Posted to the Ethnos Project by on August 23rd, 2013

CIKOD’s vision is that of a society, where the rural poor, the marginalised and rural women have a voice and contribute pro-actively to equitable and sustainable community development.

CIKOD’s Mission is to strengthen the capacities of communities through traditional authorities (TAs) and local institutions to utilize their local and appropriate external resources for their own development and for future generations.

Community participation has been accepted as a pre-condition for any meaningful community development programmes. To this end, various tools have been developed that aim at maximizing the participation of the poor in their development programmes. CIKOD believe that, in spite of these participatory approaches, poverty reduction is still problematic because of the failure to build community development interventions that respect and include local cultures and people’s worldviews. The core of CIKOD’s work is to promote a community development approach that empowers and builds on the existing indigenous institutions and resource base of communities including their natural, social and spiritual resources – termed as Endogenous Development. In this approach communities use the skills and knowledge already present in the community as a means to lever appropriate external resources for their development initiatives.

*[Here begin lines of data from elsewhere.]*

theorem execGuardRearm_frame {s t : State} {channel : Fin 8} (h : execGuardRearm channel s = .next t) :
    t.clock = s.clock ∧
    t.mem = s.mem ∧
    t.port = s.port ∧
    t.eng = s.eng ∧
    t.probe = s.probe ∧
    t.check = s.check ∧
    t.rail.measured = s.rail.measured ∧
    t.rail.tripMain = s.rail.tripMain ∧
    t.rail.tripStandby = s.rail.tripStandby ∧
    t.rail.overdrawCount = s.rail.overdrawCount ∧
    t.rail.zeroCapture = s.rail.zeroCapture ∧
    t.rail.average = s.rail.average ∧
    t.power = s.power ∧
    t.draw = s.draw ∧
    t.faults = s.faults ∧
    t.line = s.line ∧
    t.bench = s.bench ∧
    t.freeNext = s.freeNext ∧
    t.pending = s.pending := by
  unfold execGuardRearm at h
  simp only [] at h
  repeat' split at h
  all_goals (cases h; try simp)

theorem execTripDetection_frame {s t : State}  (h : execTripDetection s = .next t) :
    t.clock = s.clock ∧
    t.eng.fetchIndex = s.eng.fetchIndex ∧
    t.eng.postIndex = s.eng.postIndex ∧
    t.eng.loops = s.eng.loops ∧
    t.probe.direction = s.probe.direction ∧
    t.probe.polarity = s.probe.polarity ∧
    t.probe.drive = s.probe.drive ∧
    t.probe.source = s.probe.source ∧
    t.probe.nextIndex = s.probe.nextIndex ∧
    t.probe.validCount = s.probe.validCount ∧
    t.check = s.check ∧
    t.rail.channels = s.rail.channels ∧
    t.rail.measured = s.rail.measured ∧
    t.rail.tripMain = s.rail.tripMain ∧
    t.rail.tripStandby = s.rail.tripStandby ∧
    t.rail.overdrawCount = s.rail.overdrawCount ∧
    t.power.mainTrip = s.power.mainTrip ∧
    t.power.standbyTrip = s.power.standbyTrip ∧
    t.draw.table = s.draw.table ∧
    t.faults.notices = s.faults.notices ∧
    t.faults.noticeOverflow = s.faults.noticeOverflow ∧
    t.line.slot = s.line.slot ∧
    t.line.rate = s.line.rate ∧
    t.line.isSet = s.line.isSet ∧
    t.line.params = s.line.params ∧
    t.line.duplicate = s.line.duplicate ∧
    t.line.receivedBad = s.line.receivedBad ∧
    t.line.cutOwn = s.line.cutOwn ∧
    t.bench = s.bench ∧
    t.freeNext = s.freeNext ∧
    t.pending = s.pending := by
  unfold execTripDetection at h
  repeat' split at h
  all_goals (cases h; try simp)

theorem execOverdrawDetection_frame {s t : State}  (h : execOverdrawDetection s = .next t) :
    t.clock = s.clock ∧
    t.eng.fetchIndex = s.eng.fetchIndex ∧
    t.eng.postIndex = s.eng.postIndex ∧
    t.eng.loops = s.eng.loops ∧
    t.probe.direction = s.probe.direction ∧
    t.probe.polarity = s.probe.polarity ∧
    t.probe.drive = s.probe.drive ∧
    t.probe.source = s.probe.source ∧
    t.probe.nextIndex = s.probe.nextIndex ∧
    t.probe.validCount = s.probe.validCount ∧
    t.check = s.check ∧
    t.rail.channels = s.rail.channels ∧
    t.rail.measured = s.rail.measured ∧
    t.rail.tripMain = s.rail.tripMain ∧
    t.rail.tripStandby = s.rail.tripStandby ∧
    t.power.mainTrip = s.power.mainTrip ∧
    t.power.standbyTrip = s.power.standbyTrip ∧
    t.draw.table = s.draw.table ∧
    t.faults.notices = s.faults.notices ∧
    t.faults.noticeOverflow = s.faults.noticeOverflow ∧
    t.line.slot = s.line.slot ∧
    t.line.rate = s.line.rate ∧
    t.line.isSet = s.line.isSet ∧
    t.line.params = s.line.params ∧
    t.line.duplicate = s.line.duplicate ∧
    t.line.receivedBad = s.line.receivedBad ∧
    t.line.cutOwn = s.line.cutOwn ∧
    t.bench = s.bench ∧
    t.freeNext = s.freeNext ∧
    t.pending = s.pending := by
  unfold execOverdrawDetection at h
  simp only [] at h
  repeat' split at h
  all_goals (cases h; try simp)

theorem execZeroCaptureEnd_frame {s t : State}  (h : execZeroCaptureEnd s = .next t) :
    t.clock = s.clock ∧
    t.eng.fetchIndex = s.eng.fetchIndex ∧
    t.eng.postIndex = s.eng.postIndex ∧
    t.eng.loops = s.eng.loops ∧
    t.probe.direction = s.probe.direction ∧
    t.probe.polarity = s.probe.polarity ∧
    t.probe.drive = s.probe.drive ∧
    t.probe.source = s.probe.source ∧
    t.probe.nextIndex = s.probe.nextIndex ∧
    t.probe.validCount = s.probe.validCount ∧
    t.check = s.check ∧
    t.rail.measured = s.rail.measured ∧
    t.rail.tripMain = s.rail.tripMain ∧
    t.rail.tripStandby = s.rail.tripStandby ∧
    t.rail.overdrawCount = s.rail.overdrawCount ∧
    t.power.mainTrip = s.power.mainTrip ∧
    t.power.standbyTrip = s.power.standbyTrip ∧
    t.draw.table = s.draw.table ∧
    t.faults.notices = s.faults.notices ∧
    t.faults.noticeOverflow = s.faults.noticeOverflow ∧
    t.line.slot = s.line.slot ∧
    t.line.rate = s.line.rate ∧
    t.line.isSet = s.line.isSet ∧
    t.line.params = s.line.params ∧
    t.line.duplicate = s.line.duplicate ∧
    t.line.receivedBad = s.line.receivedBad ∧
    t.line.cutOwn = s.line.cutOwn ∧
    t.bench = s.bench ∧
    t.freeNext = s.freeNext ∧
    t.pending = s.pending := by
  unfold execZeroCaptureEnd at h
  simp only [] at h
  repeat' split at h
  all_goals (cases h; try simp)

theorem execRampExpiry_frame {s t : State}  (h : execRampExpiry s = .next t) :
    t.clock = s.clock ∧
    t.eng.postIndex = s.eng.postIndex ∧
    t.probe = s.probe ∧
    t.check = s.check ∧
    t.rail.channels = s.rail.channels ∧
    t.rail.measured = s.rail.measured ∧
    t.rail.tripMain = s.rail.tripMain ∧
    t.rail.tripStandby = s.rail.tripStandby ∧
    t.rail.overdrawCount = s.rail.overdrawCount ∧
    t.rail.average = s.rail.average ∧
    t.power.mainTrip = s.power.mainTrip ∧
    t.power.standbyTrip = s.power.standbyTrip ∧
    t.draw.table = s.draw.table ∧
    t.faults = s.faults ∧
    t.line.slot = s.line.slot ∧
    t.line.rate = s.line.rate ∧
    t.line.isSet = s.line.isSet ∧
    t.line.params = s.line.params ∧
    t.line.duplicate = s.line.duplicate ∧
    t.line.receivedBad = s.line.receivedBad ∧
    t.line.cutOwn = s.line.cutOwn ∧
    t.bench = s.bench ∧
    t.freeNext = s.freeNext ∧
    t.pending = s.pending := by
  unfold execRampExpiry at h
  repeat' split at h
  all_goals (cases h; try simp)

theorem execRailcheckAverageEnd_frame {s t : State}  (h : execRailcheckAverageEnd s = .next t) :
    t.clock = s.clock ∧
    t.eng.postIndex = s.eng.postIndex ∧
    t.probe.direction = s.probe.direction ∧
    t.probe.polarity = s.probe.polarity ∧
    t.probe.drive = s.probe.drive ∧
    t.probe.source = s.probe.source ∧
    t.probe.nextIndex = s.probe.nextIndex ∧
    t.probe.validCount = s.probe.validCount ∧
    t.check = s.check ∧
    t.rail.channels = s.rail.channels ∧
    t.rail.measured = s.rail.measured ∧
    t.rail.tripMain = s.rail.tripMain ∧
    t.rail.tripStandby = s.rail.tripStandby ∧
    t.rail.overdrawCount = s.rail.overdrawCount ∧
    t.power.mainTrip = s.power.mainTrip ∧
    t.power.standbyTrip = s.power.standbyTrip ∧
    t.draw.table = s.draw.table ∧
    t.faults.notices = s.faults.notices ∧
    t.faults.noticeOverflow = s.faults.noticeOverflow ∧
    t.line.slot = s.line.slot ∧
    t.line.rate = s.line.rate ∧
    t.line.isSet = s.line.isSet ∧
    t.line.params = s.line.params ∧
    t.line.duplicate = s.line.duplicate ∧
    t.line.receivedBad = s.line.receivedBad ∧
    t.line.cutOwn = s.line.cutOwn ∧
    t.bench = s.bench ∧
    t.freeNext = s.freeNext ∧
    t.pending = s.pending := by
  unfold execRailcheckAverageEnd at h
  simp only [] at h
  repeat' split at h
  all_goals (cases h; try simp)

theorem execSettleEnd_frame {s t : State} {testPoints : Levels} (h : execSettleEnd testPoints s = .next t) :
    t.clock = s.clock ∧
    t.eng.postIndex = s.eng.postIndex ∧
    t.probe.direction = s.probe.direction ∧
    t.probe.polarity = s.probe.polarity ∧
    t.probe.drive = s.probe.drive ∧
    t.probe.source = s.probe.source ∧
    t.rail.channels = s.rail.channels ∧
    t.rail.measured = s.rail.measured ∧
    t.rail.tripMain = s.rail.tripMain ∧
    t.rail.tripStandby = s.rail.tripStandby ∧
    t.rail.overdrawCount = s.rail.overdrawCount ∧
    t.power.mainTrip = s.power.mainTrip ∧
    t.power.standbyTrip = s.power.standbyTrip ∧
    t.draw.table = s.draw.table ∧
    t.faults.notices = s.faults.notices ∧
    t.faults.noticeOverflow = s.faults.noticeOverflow ∧
    t.line.slot = s.line.slot ∧
    t.line.rate = s.line.rate ∧
    t.line.isSet = s.line.isSet ∧
    t.line.params = s.line.params ∧
    t.line.duplicate = s.line.duplicate ∧
    t.line.receivedBad = s.line.receivedBad ∧
    t.line.cutOwn = s.line.cutOwn ∧
    t.bench = s.bench ∧
    t.freeNext = s.freeNext ∧
    t.pending = s.pending := by
  unfold execSettleEnd at h
  repeat' split at h
  all_goals (cases h; try simp)

theorem execHoldOffRelease_frame {s t : State} {testPoints : Levels} (h : execHoldOffRelease testPoints s = .next t) :
    t.clock = s.clock ∧
    t.eng.postIndex = s.eng.postIndex ∧
    t.probe.direction = s.probe.direction ∧
    t.probe.polarity = s.probe.polarity ∧
    t.probe.drive = s.probe.drive ∧
    t.probe.source = s.probe.source ∧
    t.rail.channels = s.rail.channels ∧
    t.rail.measured = s.rail.measured ∧
    t.rail.tripMain = s.rail.tripMain ∧
    t.rail.tripStandby = s.rail.tripStandby ∧
    t.rail.overdrawCount = s.rail.overdrawCount ∧
    t.power.mainTrip = s.power.mainTrip ∧
    t.power.standbyTrip = s.power.standbyTrip ∧
    t.draw.table = s.draw.table ∧
    t.faults.notices = s.faults.notices ∧
    t.faults.noticeOverflow = s.faults.noticeOverflow ∧
    t.line.slot = s.line.slot ∧
    t.line.rate = s.line.rate ∧
    t.line.isSet = s.line.isSet ∧
    t.line.params = s.line.params ∧
    t.line.duplicate = s.line.duplicate ∧
    t.line.receivedBad = s.line.receivedBad ∧
    t.line.cutOwn = s.line.cutOwn ∧
    t.bench = s.bench ∧
    t.freeNext = s.freeNext ∧
    t.pending = s.pending := by
  unfold execHoldOffRelease at h
  repeat' split at h
  all_goals (cases h; try simp)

In Ghana, in spite of a modern political organizational system, the majority of the people, specifically in the rural areas, are still organized around their indigenous institutions for carrying out the activities that are important for their development and well being.

Civil society at the rural level is visible in the form of indigenous organizations such as Nnoboa groups, asafo groups, susu groups, clan networks and hometown associations through which poor rural families organize their social, economic and political lives. The resilience of rural people in spite of the serious deprivation at the rural level may be largely attributed to these institutions and forms of organization. Yet these opportunities for sustainable community mobilization for self development have been undermined and ignored over the years by development practitioners.

CIKOD is an active member of COMPAS which is an international network with headquarters in the Netherlands that seeks to encourage development practitioners to take indigenous knowledge seriously and support endogenous development in Africa, Asia and South America. COMPAS Africa is a network comprising NGOs using an Endogenous Development approach in their work in South Africa, Zambia, Tanzania and Ghana.

The Community Organizational Development (COD) approach and techniques, developed by CIKOD and its associates, aims to enable development facilitators to work with people’s cultural resources – material, social and spiritual – in the context of their worldviews. The COD process supports communities to mobilize and utilize their cultural assets, use them more effectively and manage and direct their own affairs.